>>>>
/-! ## The fabric's tables -/

/-- FABRIC_CONFIG past its checks (R405, R406). -/
theorem fabricConfigBody_passed {c : CmdRef} {x : Chain} {s : State} (hform : fabricPayloadOk x.payload = true)
    (hrange : fabricRangeOk x.payload = true)
    (hports : ∀ n < 6, field x.payload (64 + n) 1 = 1 → bit s.boot.config.fabricEn n = true)
    (hepoch : s.fabric.epoch.toNat ≤ field x.payload 32 32)
    (hfence : ∀ f, s.fabric.fencedBy = some f → f.toNat < field x.payload 32 32)
    (hmoved : field x.payload 0 12 ≠ s.fabric.moduleId ∨ field x.payload 16 16 ≠ s.fabric.fabricId.toNat →
      ∀ z ∈ s.plans, z.bin.fabricRanks ≤ 1) :
    fabricConfigBody c x s = complete c (replyOf .done) (retryWaiting (applyFabricConfig x.payload (leaveFenced s))) := by
  unfold fabricConfigBody
  dsimp only
  rw [if_neg (by simp [hform]), if_neg (by simp [hrange]), if_neg, if_neg, if_neg]
  · simpa [Classical.or_iff_not_imp_left] using hmoved
  · rintro (hlow | hfenced)
    · omega
    · obtain ⟨f, hf, hle⟩ : ∃ f, s.fabric.fencedBy = some f ∧ field x.payload 32 32 ≤ f.toNat := by
        cases hf : s.fabric.fencedBy with
        | none => simp [hf] at hfenced
        | some f => exact ⟨f, rfl, by simpa [hf] using hfenced⟩
      exact absurd (hfence f hf) (Nat.not_lt.mpr hle)
  · intro hbad
    obtain ⟨n, hn, hbit⟩ := List.any_eq_true.mp hbad
    simp only [Bool.and_eq_true, decide_eq_true_eq, Bool.not_eq_true'] at hbit
    simp [hports n (List.mem_range.mp hn) hbit.1] at hbit

/-- OWNER_TABLE_SET past its checks (R414, R415). -/
theorem ownerTableBody_passed {c : CmdRef} {x : Chain} {s : State} {es : List OwnerSet} {l : OwnerLoad}
    (hes : es = ownerEntries x.payload) (hlen : x.payload.length % 16 = 0)
    (hres : ∀ k < es.length, ownerReservedOk (slice x.payload (16 * k) 16) = true) (hidx : ∀ e ∈ es, ownerIndexOk e = true)
    (hmax : es.length ≤ 1048576)
    (hl : l = { plan := x.handle, atStep := par64 x 0
                owners := (es.filter (fun e => e.kind = 0)).map (fun e => (e.index, ownerValue e.value))
                ranks := (es.filter (fun e => e.kind = 1)).map (fun e => (e.index, rankValue e.value)) }) :
    ownerTableBody c x s = complete c { replyOf .done with count0 := es.length }
      (if (planOf s x.handle).any isLive then
        { raiseMinEpoch es s with owner := { s.owner with shadow := loadBank l s.owner.shadow, loads := s.owner.loads ++ [l] } }
       else applyOwnerLoad l (raiseMinEpoch es s)) := by
  unfold ownerTableBody
  dsimp only
  rw [← hes, if_neg, if_neg]
  · rw [hl]
    cases hq : planOf s x.handle with
    | none => rfl
    | some q => rfl
  · simpa [hmax] using hidx
  · simpa [hlen] using hres

/-- Settles O13: the configuration that passes its checks, and the owner table's two effects. -/
theorem fabricTablesAreSet : Obligations.FabricTablesAreSet := by
  unfold Obligations.FabricTablesAreSet
  refine ⟨?config, ?owners⟩
  case config =>
    intro s r p q b hq h hb hform hrange hports hepoch hfence hmoved
    subst hq hb
    rw [exec_starts (i := .fabricConfig r p) rfl rfl h]
    simp only [hostRow]
    rw [fabricConfigBody_passed (x := startOf fabricConfigRule (fixP0 1 0 p)) (s := takenBy s r fabricConfigRule (fixP0 1 0 p))
      hform hrange hports hepoch hfence hmoved]
    rfl
  case owners =>
    intro s r p es l h hes hlen hres hidx hmax hl
    have hplan : planOf (takenBy s r ownerTableRule p) p.handle = planOf s p.handle := rfl
    rw [exec_starts (i := .ownerTableSet r p) rfl rfl h]
    simp only [hostRow]
    rw [ownerTableBody_passed (x := startOf ownerTableRule p) (s := takenBy s r ownerTableRule p) hes hlen hres hidx hmax hl,
      startOf_handle, hplan]
    rfl

/-! ## Firmware, configuration, ownership, attestation and debug tokens -/

/-- The other port's admin ring does not see an accepted packet. -/
theorem otherStaging_takenBy (s : State) (r : RingId) (rule : CommandRule) (p : Packet) :
    otherStaging (takenBy s r rule p) r.port = otherStaging s r.port := by
  have hother : (1 - (r.port : Nat)) ≠ r.port := by omega
  rw [otherStaging, otherStaging, ringOf, ringOf, takenBy_eq, portOf_onPort_other _ _ hother]

/-- The low two bits of a parameter are those that the packet fixes. -/
theorem bits_fixed (x v : BitVec 32) : bits ((x &&& ~~~ 0x3#32) ||| v) 1 0 = bits v 1 0 :=
  bits_congr (fun i _ hi => by interval_cases i <;> simp)

/-- FW_STAGE outside recovery, of a payload of its length (R526). -/
theorem fwStageBody_serving {c : CmdRef} {x : Chain} {s : State} (hmin : 8192 ≤ parN x 0) (hmax : parN x 0 ≤ 16777216)
    (hlen : x.payload.length = parN x 0) (hphase : s.boot.phase ≠ .recovery) :
    fwStageBody c x s = match imageCheck s.boot.config.minSvn x.payload with
      | some st => complete c (replyOf st) { s with boot := { s.boot with staged := none } }
      | none => complete c { replyOf .done with count0 := field x.payload 48 8, count1 := field x.payload 64 16 }
          { s with boot := { s.boot with staged := some x.payload } } := by
  unfold fwStageBody
  dsimp only
  rw [if_neg (by omega), if_neg (by simp [hlen]), if_neg hphase, if_neg hphase] <;> rfl

/-- FW_STAGE in recovery programs the image that it brings (R526). -/
theorem fwStageBody_recovery {c : CmdRef} {x : Chain} {s : State} (hmin : 8192 ≤ parN x 0) (hmax : parN x 0 ≤ 16777216)
    (hlen : x.payload.length = parN x 0) (hphase : s.boot.phase = .recovery) (hsource : s.boot.recoverySource < 2)
    (hother : otherStaging s c.port = false) :
    fwStageBody c x s = complete c { replyOf .done with count0 := field x.payload 48 8, count1 := field x.payload 64 16 }
      (programImage x.payload
        { s with boot := { s.boot with stage := .recoveryLoad, recoverySource := 1, recoveryTime := s.time } }) := by
  unfold fwStageBody
  dsimp only
  rw [if_neg (by omega), if_neg (by simp [hlen]), if_pos hphase, if_neg (by simp [hother]; omega)]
<<<<
Task statement » Reproduce every line in the records above that contains the word "boot".

Expected answer »
    (hports : ∀ n < 6, field x.payload (64 + n) 1 = 1 → bit s.boot.config.fabricEn n = true)
    (hlen : x.payload.length = parN x 0) (hphase : s.boot.phase ≠ .recovery) :
    fwStageBody c x s = match imageCheck s.boot.config.minSvn x.payload with
      | some st => complete c (replyOf st) { s with boot := { s.boot with staged := none } }
          { s with boot := { s.boot with staged := some x.payload } } := by
    (hlen : x.payload.length = parN x 0) (hphase : s.boot.phase = .recovery) (hsource : s.boot.recoverySource < 2)
        { s with boot := { s.boot with stage := .recoveryLoad, recoverySource := 1, recoveryTime := s.time } }) := by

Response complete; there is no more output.